It’s 3 a.m. again and I’m wide awake.

I don’t know exactly when this change began but if I added up all the starts and stops, it might be well more than a decade now. Sometimes I wake with night sweats or restless legs. Other times I roll over with my sore boobs, hoping for a few hours of sleep so like Bill Murray in Groundhog Day, I can begin another day in a few hours or less.

I’ve tried everything – acupuncture, long hot baths before bed, the massage chair, reading books late into the night, twisting my body into yet another yoga pose, even sleepy herbal teas concocted by some small hippie outfit in New Mexico. I’ve even subjected myself to suction cups, yielding 16 perfectly round hickies the size of tennis balls arrayed tic-tac-toe-like across my bare back (think Michael Phelps and his Olympic spots). All to no avail.

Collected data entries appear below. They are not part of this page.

/-- `din` words that differ above the tail, for the shortest tail and for a tail of three bits. -/
theorem test_witness_tail :
    (∀ k < (0 : BitVec 9).toNat, (0 : Word512).getLsbD k = (BitVec.allOnes 512 : Word512).getLsbD k)
      ∧ ∀ k < (3 : BitVec 9).toNat, (0xf : Word512).getLsbD k = (0x7 : Word512).getLsbD k := by
  decide +kernel

theorem test_witness_padded : (510 : BitVec 9).toNat < 511 ∧ 511 ≤ 511 ∧ 0 < (1 : BitVec 9).toNat := by
  decide +kernel

theorem test_witness_no_init :
    AtRest doneWithError ∧ doneWithError.phase = .done ∧ doneWithError.err = true
      ∧ ∀ cd ∈ ([(encode .nop, 0), (encode (.last 511), 1), (0x4000, 2)] : List (CmdWord × Word512)),
          cd.1 ≠ encode .init :=
  ⟨atRest_doneWithError, rfl, rfl, by simp [encode]⟩

theorem test_witness_message :
    ({ value := 2 ^ 513 - 1, length := 513 } : Message).value < 2 ^ 513 ∧ 0 < 2 ^ 0 := by decide +kernel

/-- R250: a reset at the edge after the acceptance of a LAST, and none after it. -/
theorem test_witness_observation_abandoned :
    AtRest State.reset ∧ NoReset [] ∧ ([] : List Ports).length ≤ acceptedWait 0x3000 State.reset.phase
      ∧ Ports.reset.rst = true ∧ (([] : List Ports).headD .idle).rst = false ∧ 0 + 2 ≤ 2
      ∧ observation 2 (State.powerOn [.reset]) = none :=
  ⟨atRest_reset, (fun _ hp => by cases hp), Nat.zero_le _, rfl, rfl, Nat.le_refl _, rfl⟩

/-- A message of three bits after which no reset comes; a run with no LAST; a LAST and then resets. -/
theorem test_witness_observation :
    (AtRest doneState ∧ State.reset.ports.rst = false)
      ∧ (∀ q ∈ (driven State.reset (.offer 0x2000 7)).inputs,
          q.rst = true ∨ q.cmdValid = false ∨ isLastWord q.cmd = false)
      ∧ (∀ q ∈ [Ports.reset, Ports.reset], q.rst = true)
      ∧ 2 ≤ [Ports.reset, Ports.reset].length := by
  refine ⟨⟨atRest_doneState, rfl⟩, ?_, ?_, Nat.le_refl _⟩
  · intro q hq
    rw [List.mem_singleton.mp hq]
    exact .inr (.inr rfl)
  · simp [Ports.reset]

theorem test_witness_hash : AtRest State.reset ∧ normalizeHex "0".toList = .ok { value := 0, length := 4 } :=
  ⟨atRest_reset, rfl⟩

theorem test_witness_hash_ok : ∃ out, coreHash .hex [] doneState = .ok out := by
  have h : (coreHash .hex [] doneState).toOption.isSome = true := by decide +kernel
  cases hc : coreHash .hex [] doneState with
  | ok out => exact ⟨out, rfl⟩
  | error e =>
    rw [hc] at h
    cases h

theorem test_witness_hex :
    (∀ ch ∈ "09afAF".toList, ch ∈ "0123456789abcdefABCDEF".toList)
      ∧ (∃ ch ∈ "0g".toList, ch ∉ "0123456789abcdefABCDEF".toList)
      ∧ normalizeHex "0g".toList = .error .invalidHexInput
      ∧ hexDigit? 'f' = some 15 ∧ hexDigit? '0' = some 0 :=
  ⟨by simp, by simp, rfl, by decide, by decide⟩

Greeting my 85-year-old wise mother the next day after a bout of insomnia, she peers into my bleary eyes and says, “It’s the glories of middle age, dearie.”

Middle age? Middle of what? If this is the middle, what does the end look like? And weren’t THE Middle Ages when women were burned at the stake, people were bludgeoned in town squares to the cackling of crowds and humans filled coliseums to watch people mutilate each other to the roar of mobs? I’m not sure middle age is a reassuring term on any level.

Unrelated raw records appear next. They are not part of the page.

/-- The unguarded settings (10.1). -/
structure Unguarded where
  gapBridge : Nat
  noiseLimit : Nat
  smallLimit : Nat
  oversizeLimit : Nat
  bands : List Band
  stamping : Bool
  packSize : Nat
  markLag : Nat
  windows : List Window
  ringBase : Nat
  ringSize : Nat
  haltMs : Nat
  parkS : Nat
  framePeriod : Nat
  deriving DecidableEq, Repr

/-- The pending guarded snapshot and the tag of its COMMIT (R180). -/
structure Snapshot where
  fields : Guarded
  tag : Half
  deriving DecidableEq, Repr

/-- The result codes (11.3). -/
inductive ResultCode where
  | done
  | deferred
  | range
  | busy
  | state
  | unknown
  deriving DecidableEq, Repr

/-- The command result (R177). `offset` is the byte offset ÷ 4. -/
structure CmdResult where
  tag : Half
  code : BitVec 4
  result : ResultCode
  offset : BitVec 8
  deriving DecidableEq, Repr

/-- The state of the setup page controller (chapter 10, opening list). The commit state is PENDING exactly while `snapshot`
is present (R180). -/
structure SetupPage where
  staged : List Word
  guarded : Guarded
  unguarded : Unguarded
  snapshot : Option Snapshot
  arg1 : Word
  arg2 : Word
  result : CmdResult
  deriving DecidableEq, Repr

/-! ### The memory path (chapter 9) -/

/-- The RAM beyond the memory port: (byte address, byte) pairs, addresses strictly rising, no pair holding what an unlisted
address reads as (log entry 8). -/
abbrev Memory := List Host.Cell

/-- An entry of the posted write queue (R171). -/
structure Posted where
  addr : BitVec 24
  data : Word
  deriving DecidableEq, Repr

/-- The memory port's transaction in progress (chapter 9, opening list). -/
inductive PortTxn where
  /-- An upstream transaction, with the number of its beats that have passed. -/
  | upstream (t : Transaction) (passed : Nat)
  /-- One part word. -/
  | partWord (w : Posted)
  deriving DecidableEq, Repr

/-- The two producers of posted words (R171). -/
inductive Producer where
  | statusWriter
  | recordWriter
  deriving DecidableEq, Repr

/-- The state of the memory path (chapter 9, opening list), with the RAM beyond it and the data the LD pins carried back for
the latest read. -/
structure MemPath where
  base : Nat
  port : Option PortTxn
  queue : List Posted
  fairness : Nat
  turn : Producer
  lineData : List Word
  ram : Memory
  deriving DecidableEq, Repr

/-! ### The whole -/

/-- Every block but the memory path, with the status writer's dirty set (R185) and the model's own counter of free values. -/
structure Part where
  intake : Intake
  tracker : Tracker
  holes : Holes
  sched : Scheduler
  head : HeadLink
  belt : Belt
  lots : LotUnit
  setup : SetupPage
  recorder : Recorder
  /-- The dirty status words by number 0 to 47, rising. -/
  dirty : List Nat
  /-- The model's own: how many free choices have been drawn (log entry 11). -/
  free : Nat
  deriving DecidableEq, Repr

/-- The HF38, the RAM it serves, and the commands that wait. -/
structure State where
  part : Part
  path : MemPath
  pending : List Instr
  deriving DecidableEq, Repr

/-- Nothing in the spec stops the block: this type has no reason in it, and no command faults. -/
inductive Fault where
  deriving DecidableEq, Repr

/-- Why a command is refused. -/
inductive Refusal where
  /-- Raised by exec's arm of a command that has no meaning yet. Safe: the model stops. -/
  | notModelled (mnemonic : String)
  /-- Raised by a meaning whose operands no line-bus beat or link event can have (Instr.wellFormed): a transaction of 0 or
  more than 8 beats, a word past the setup area or the status block, an UNKNOWN_COMMAND with a known code. Safe: such a
  command does not occur (log entry 25). -/
  | illFormed
  deriving DecidableEq, Repr

/-! ### Values after power-on reset -/

/-- No flag set (2.3). -/
def HideFlags.empty : HideFlags :=
  { double := false, spillJoined := false, fragment := false, noisy := false, holeLimit := false, gapRows := false,
    edge := false, maskedBeams := false, truncated := false }

/-- An empty tally (R85). -/
def Tally.empty : Tally :=
  { hides := 0, births := 0, totalUnits := 0, stamped := 0, unstamped := 0, bands := List.replicate 8 0, small := 0,
    oversize := 0, review := 0, ungraded := 0, manual := 0, marks := 0 }

/-- A lot as it becomes OPEN: empty tally, no flags (R87). -/
def Lot.fresh (id : Half) (startRow : Word) : Lot :=
  { id := id, startRow := startRow, tally := Tally.empty, calChanged := false, recordsDropped := false, packAuto := false }

/-- The power-on values of the guarded settings (11.2). -/
def Guarded.powerOn : Guarded :=
  { rowRingBase := 0, slotCount := 0, beams := 384, stuckLimit := 4096, mask := 0, doubleThreshold := 2000, fillLimit := 40,
    beamPitch := 8000, rowPitch := 8000, trim := 0, unit := .qft, rounding := .nearest, sw := 4, sl := 4, lineOffset := 200 }

/-- The power-on values of the unguarded settings (11.2). -/
def Unguarded.powerOn : Unguarded :=
  { gapBridge := 2, noiseLimit := 0, smallLimit := 20, oversizeLimit := 65535,
    bands := List.replicate 8 { low := 65535, high := 0, stamp := true }, stamping := false, packSize := 0, markLag := 0,
    windows := List.replicate 4 { base := 0, size := 4, readWrite := false, enable := .off },
    ringBase := 0, ringSize := 0, haltMs := 500, parkS := 120, framePeriod := 1000 }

And no thanks to Webster’s, middle age is defined as starting at about 45 and lasting some 20 years until you hit 64, at which point, I guess, you can officially identify yourself as an old geezer, and be left alone to rot and decay. So I’m in what could be called the “earlier middle ages” although there’s no telling where I land in the perimenopausal staging which seems to have stretched from my 30s into my 40s. Seriously.

Then there’s the glorious acronym of GERD, otherwise known as acid reflux, or more clearly defined as what feels like a glob of peanut butter stuck in the throat, or better yet a fur ball.

Maybe I could ignore it better if I was getting sleep but these days (or nights), I’m mostly awake. Wide awake. But not the kind of awake that kindles productivity, as if you’ve had a few shots of espresso and you’re on a streak to success. It’s a maddening kind of awake, a zombie-like stupor of being conscious but not awake enough to be able to do much of anything except freak out as the night drags on that you aren’t getting any sleep and probably never will for the rest of your life.

Menopause, perimenopause, middle age, whatever you want to call it, it’s not something easily discussed, so better just to sweep it under the obligatory rug. Me, for one, I just want to pretend this isn’t really happening.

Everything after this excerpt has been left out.